> **WHAT TO PRODUCE**: From the entries, return every line where the string "halted" shows up.

####

-- ==== Sys2Proof/Certificates/Slice0/Obligations.lean ====
section
/-! DEFINITION. The statements about the model, each with the rule of `spec/` it formalises. In a statement
about one instruction, `s` is the state after the fetch (`pc` already advanced, R99). -/

open Sys2Proof Sys2Proof.Machine

/-! ## Encoding -/

/-- Words written out bit by bit from the encodings of `30_encoding.md` sections 1 and 2, one per format and
family, decode to the instructions they stand for. -/
def Obligations.SampleWordsDecode : Prop :=
  decodeTableWord 24 0b000101000000000000000101 = some (.ldi .r1 5#8) ∧
  decodeTableWord 24 0b001001000001000000000000 = some (.ld .r1 0x1000#16) ∧
  decodeTableWord 24 0b010110110000000000000000 = some (.sub .r2 .r3) ∧
  decodeTableWord 24 0b101100000000000000001111 = some (.jz 0x000F#16) ∧
  decodeTableWord 24 0b000001100000000000000000 = some (.pop .r1) ∧
  decodeTableWord 24 0b000001110000000000000010 = some (.swi 2#8) ∧
  decodeTableWord 24 0b111100000000000000000000 = some .hlt

/-- Decoding an encoded instruction gives it back and leaves the bytes after it, for every instruction with
every operand its encoding admits, the reserved encodings included (`30_encoding.md` sections 1 and 2). -/
def Obligations.DecodeEncodeRoundTrip : Prop :=
  ∀ (i : Instr) (rest : List Byte), decode (encode i ++ rest) = .ok (i, rest)

/-- Byte 2 alone selects the instruction, and the fields an instruction does not use are ignored
(`30_encoding.md` section 5, the spec's own derivation): the constructor is the same whatever bytes 0 and 1 hold,
exactly 0x0B and 0x0F are reserved, and each format's ignored fields may hold anything. -/
def Obligations.UnusedFieldsAreIgnored : Prop :=
  (∀ b0 b1 c0 c1 b2, (decodeBytes b0 b1 b2).ctorIdx = (decodeBytes c0 c1 b2).ctorIdx) ∧
  (∀ b0 b1 b2, (decodeBytes b0 b1 b2).wellFormed = false ↔ b2 = 0x0B#8 ∨ b2 = 0x0F#8) ∧
  (∀ b0 b1 op rd rs, op ∈ [0x4#4, 0x5#4, 0x6#4, 0x7#4, 0x8#4, 0x9#4] →
    decodeBytes b0 b1 (byte2 op rd rs) = decodeBytes 0 0 (byte2 op rd rs)) ∧
  (∀ b0 b1 op rd rs, op ∈ [0x1#4, 0xD#4] →
    decodeBytes b0 b1 (byte2 op rd rs) = decodeBytes b0 0 (byte2 op rd 0)) ∧
  (∀ b0 b1 op rd rs, op ∈ [0x2#4, 0x3#4] →
    decodeBytes b0 b1 (byte2 op rd rs) = decodeBytes b0 b1 (byte2 op rd 0)) ∧
  (∀ b0 b1 op rd rs, op ∈ [0xA#4, 0xB#4, 0xC#4, 0xE#4] →
    decodeBytes b0 b1 (byte2 op rd rs) = decodeBytes b0 b1 (byte2 op 0 0)) ∧
  (∀ b0 b1 rd rs, decodeBytes b0 b1 (byte2 0xF#4 rd rs) = decodeBytes 0 0 (byte2 0xF#4 0 0)) ∧
  (∀ b0 b1 rd rs, rs ≠ 3#2 ∨ rd = 0#2 →
    decodeBytes b0 b1 (byte2 0x0#4 rd rs) = decodeBytes 0 0 (byte2 0x0#4 rd rs)) ∧
  (∀ b0 b1, decodeBytes b0 b1 0x07#8 = decodeBytes b0 0 0x07#8)

/-! ## The step -/

/-- When the host plans nothing, the CPU runs and no interrupt is due after the timer's tick, a step executes
the instruction that the three bytes read at `pc` decode to, on the state after the fetch (`30_encoding.md`
section 3): the instruction register holds those bytes and `pc` has advanced by 3. Two clauses are choices: the
tick comes first (the model's step, log entry 6), and the three reads are made in ascending order with their side
effects (the spec's decision D17, log entry 11). -/
def Obligations.StepRunsDecodedInstruction : Prop :=
  ∀ (s : State) (i : Instr), s.hostPlan = [] → s.halted = false → s.timerTick.dispatchable = none →
    let u := s.timerTick
    let r0 := u.memRead u.pc
    let r1 := r0.2.memRead (u.pc + 1#16)
    let r2 := r1.2.memRead (u.pc + 2#16)
    decode [r0.1, r1.1, r2.1] = .ok (i, []) → i.wellFormed = true →
      step s = exec i ((r2.2.setIr ⟨r0.1, r1.1, r2.1⟩).setPc (s.pc + 3#16))

/-- A step that starts with `IE = 1` and something pending clears the lowest pending bit and enters that
number's handler, without a fetch (R184). -/
def Obligations.DispatchTakesLowestPending : Prop :=
  ∀ s : State, s.halted = false → s.ie = true → s.pend ≠ 0#8 →
    ∃ n, n < 8 ∧ s.pend.getLsbD n = true ∧ (∀ m, m < n → s.pend.getLsbD m = false) ∧
      ∃ p : BitVec 8, p.getLsbD n = false ∧ (∀ m, m ≠ n → p.getLsbD m = s.pend.getLsbD m) ∧
        cpuStep s = .next ((s.setPend p).enterInterrupt (BitVec.ofNat 8 n))

/-- The halt flag: while it is set a CPU step does nothing; among the instructions only HLT sets it and none
clears it; a step leaves the halted state only when the host resets (R32). -/
def Obligations.HaltIsLeftOnlyByReset : Prop :=
  (∀ s : State, s.halted = true → cpuStep s = .next s) ∧
  (∀ s : State, ∃ t, exec .hlt s = .next t ∧ t.halted = true) ∧
  (∀ (i : Instr) (s t : State), i ≠ .hlt → exec i s = .next t → t.halted = s.halted) ∧
  (∀ s : State, s.hostReset.halted = false) ∧
  (∀ s t : State, s.halted = true → step s = .next t → t.halted = false →
    ∃ acts plan, s.hostPlan = acts :: plan ∧ HostAction.reset ∈ acts)

/-! ## Data movement -/

/-- LDI (R120): encoding, control signals, and the effect with its frame. -/
def Obligations.LdiLoadsImmediate : Prop :=
  (∀ b0 b1 (rd : Reg) rs, decodeBytes b0 b1 (byte2 0x1#4 rd.sel rs) = .ldi rd b0) ∧
  (∀ z, controlUnit 0x1#4 z = { Signals.none with regWrite := true, regSrcImm := true }) ∧
  ∀ rd imm s, ∃ t, exec (.ldi rd imm) s = .next t ∧ t.reg rd = imm ∧ RegsKeptBut rd s t ∧ FlagsKept s t ∧
    PointersKept s t ∧ InterruptStateKept s t ∧ DevicesKept s t ∧ OutsideKept s t ∧ BytesKept s t

/-- LD (R121): the register gets the byte the bus reads; RAM and the timer keep their state; only 0xF002
dequeues a received byte, and unmapped I/O reads 0x00. -/
def Obligations.LdReadsTheBus : Prop :=
  (∀ b0 b1 (rd : Reg) rs, decodeBytes b0 b1 (byte2 0x2#4 rd.sel rs) = .ld rd (imm16Field b0 b1)) ∧
  (∀ z, controlUnit 0x2#4 z = { Signals.none with regWrite := true, memRead := true, regSrcMem := true }) ∧
  ∀ rd (a : Addr) s, ∃ t, exec (.ld rd a) s = .next t ∧ t.reg rd = s.byteAt a ∧
    (a.toNat ≤ 0xEFFF → t.reg rd = s.ram.read a.toNat) ∧
    (a = 0xF000#16 → t.reg rd = s.tmr.read0) ∧
    (a = 0xF001#16 → t.reg rd = s.tmr.read1) ∧
    (a = 0xF002#16 → t.reg rd = s.uart.rx.headD 0x00#8 ∧ t.uart = ⟨s.uart.rx.tail, s.uart.tx⟩) ∧
    (a = 0xF003#16 → t.reg rd = s.uart.readStatus) ∧
    (0xF004 ≤ a.toNat → t.reg rd = 0x00#8) ∧
    (a ≠ 0xF002#16 → t.uart = s.uart ∧ BytesKept s t) ∧
    RamKeptOutside [] s t ∧ t.tmr = s.tmr ∧ RegsKeptBut rd s t ∧ FlagsKept s t ∧
    PointersKept s t ∧ InterruptStateKept s t ∧ OutsideKept s t

/-- ST (R122): one bus write of the register the `rd` field names; every other address reads as before. -/
def Obligations.StWritesTheBus : Prop :=
  (∀ b0 b1 (rd : Reg) rs, decodeBytes b0 b1 (byte2 0x3#4 rd.sel rs) = .st (imm16Field b0 b1) rd) ∧
  (∀ z, controlUnit 0x3#4 z = { Signals.none with memWrite := true }) ∧
  ∀ rd (a : Addr) s, ∃ t, exec (.st a rd) s = .next t ∧
    (a.toNat ≤ 0xEFFF → t.byteAt a = s.reg rd ∧ DevicesKept s t) ∧
    (a = 0xF000#16 → t.tmr = s.tmr.write0 (s.reg rd) ∧ t.uart = s.uart) ∧
    (a = 0xF001#16 → t.tmr = s.tmr.write1 (s.reg rd) ∧ t.uart = s.uart) ∧
    (a = 0xF002#16 → t.tmr = s.tmr ∧ t.uart = ⟨s.uart.rx, s.uart.tx ++ [s.reg rd]⟩) ∧
    (0xF003 ≤ a.toNat → DevicesKept s t ∧ BytesKept s t) ∧
    (∀ b, b ≠ a → t.byteAt b = s.byteAt b) ∧
    RegsKept s t ∧ FlagsKept s t ∧ PointersKept s t ∧ InterruptStateKept s t ∧ OutsideKept s t

/-- MOV (R123). -/
def Obligations.MovCopiesRegister : Prop :=
  (∀ b0 b1 (rd rs : Reg), decodeBytes b0 b1 (byte2 0x8#4 rd.sel rs.sel) = .mov rd rs) ∧
  (∀ z, controlUnit 0x8#4 z = { Signals.none with regWrite := true, isMov := true }) ∧
  ∀ rd rs s, ∃ t, exec (.mov rd rs) s = .next t ∧ t.reg rd = s.reg rs ∧ RegsKeptBut rd s t ∧ FlagsKept s t ∧
    PointersKept s t ∧ InterruptStateKept s t ∧ DevicesKept s t ∧ OutsideKept s t ∧ BytesKept s t

/-! ## Arithmetic and logic -/

/-- ADD (R140): the wrapped sum, C on a carry out of bit 7, Z on a zero result. -/
def Obligations.AddWritesSumAndFlags : Prop :=
  (∀ b0 b1 (rd rs : Reg), decodeBytes b0 b1 (byte2 0x4#4 rd.sel rs.sel) = .add rd rs) ∧
  (∀ z, controlUnit 0x4#4 z = { Signals.none with regWrite := true, flagsWrite := true }) ∧
  ∀ rd rs s, ∃ t, exec (.add rd rs) s = .next t ∧ t.reg rd = s.reg rd + s.reg rs ∧
    (t.c = true ↔ 256 ≤ (s.reg rd).toNat + (s.reg rs).toNat) ∧ (t.z = true ↔ t.reg rd = 0x00#8) ∧
    RegsKeptBut rd s t ∧ PointersKept s t ∧ InterruptStateKept s t ∧ DevicesKept s t ∧ OutsideKept s t ∧
    BytesKept s t

/-- SUB (R141): the wrapped difference, C exactly when there is no borrow, Z exactly when the operands are
equal. -/
def Obligations.SubWritesDifferenceAndFlags : Prop :=
  (∀ b0 b1 (rd rs : Reg), decodeBytes b0 b1 (byte2 0x5#4 rd.sel rs.sel) = .sub rd rs) ∧
  (∀ z, controlUnit 0x5#4 z = { Signals.none with regWrite := true, aluOp0 := true, flagsWrite := true }) ∧
  ∀ rd rs s, ∃ t, exec (.sub rd rs) s = .next t ∧ t.reg rd = s.reg rd - s.reg rs ∧
    (t.c = true ↔ (s.reg rs).toNat ≤ (s.reg rd).toNat) ∧ (t.z = true ↔ s.reg rd = s.reg rs) ∧
    RegsKeptBut rd s t ∧ PointersKept s t ∧ InterruptStateKept s t ∧ DevicesKept s t ∧ OutsideKept s t ∧
    BytesKept s t

/-- AND and OR (R142, R143): the bitwise result, C cleared, Z on a zero result. -/
def Obligations.AndOrWriteResultAndClearCarry : Prop :=
  (∀ b0 b1 (rd rs : Reg), decodeBytes b0 b1 (byte2 0x6#4 rd.sel rs.sel) = .and rd rs) ∧
  (∀ b0 b1 (rd rs : Reg), decodeBytes b0 b1 (byte2 0x7#4 rd.sel rs.sel) = .or rd rs) ∧
  (∀ z, controlUnit 0x6#4 z = { Signals.none with regWrite := true, aluOp1 := true, flagsWrite := true }) ∧
  (∀ z, controlUnit 0x7#4 z =
    { Signals.none with regWrite := true, aluOp1 := true, aluOp0 := true, flagsWrite := true }) ∧
  (∀ rd rs s, ∃ t, exec (.and rd rs) s = .next t ∧ t.reg rd = s.reg rd &&& s.reg rs ∧
    t.c = false ∧ (t.z = true ↔ t.reg rd = 0x00#8) ∧
    RegsKeptBut rd s t ∧ PointersKept s t ∧ InterruptStateKept s t ∧ DevicesKept s t ∧ OutsideKept s t ∧
    BytesKept s t) ∧
  ∀ rd rs s, ∃ t, exec (.or rd rs) s = .next t ∧ t.reg rd = s.reg rd ||| s.reg rs ∧
    t.c = false ∧ (t.z = true ↔ s.reg rd = 0x00#8 ∧ s.reg rs = 0x00#8) ∧
    RegsKeptBut rd s t ∧ PointersKept s t ∧ InterruptStateKept s t ∧ DevicesKept s t ∧ OutsideKept s t ∧
    BytesKept s t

####

> **YOUR RESPONSE**:
  ∀ (s : State) (i : Instr), s.hostPlan = [] → s.halted = false → s.timerTick.dispatchable = none →
  ∀ s : State, s.halted = false → s.ie = true → s.pend ≠ 0#8 →
clears it; a step leaves the halted state only when the host resets (R32). -/
  (∀ s : State, s.halted = true → cpuStep s = .next s) ∧
  (∀ s : State, ∃ t, exec .hlt s = .next t ∧ t.halted = true) ∧
  (∀ (i : Instr) (s t : State), i ≠ .hlt → exec i s = .next t → t.halted = s.halted) ∧
  (∀ s : State, s.hostReset.halted = false) ∧
  (∀ s t : State, s.halted = true → step s = .next t → t.halted = false →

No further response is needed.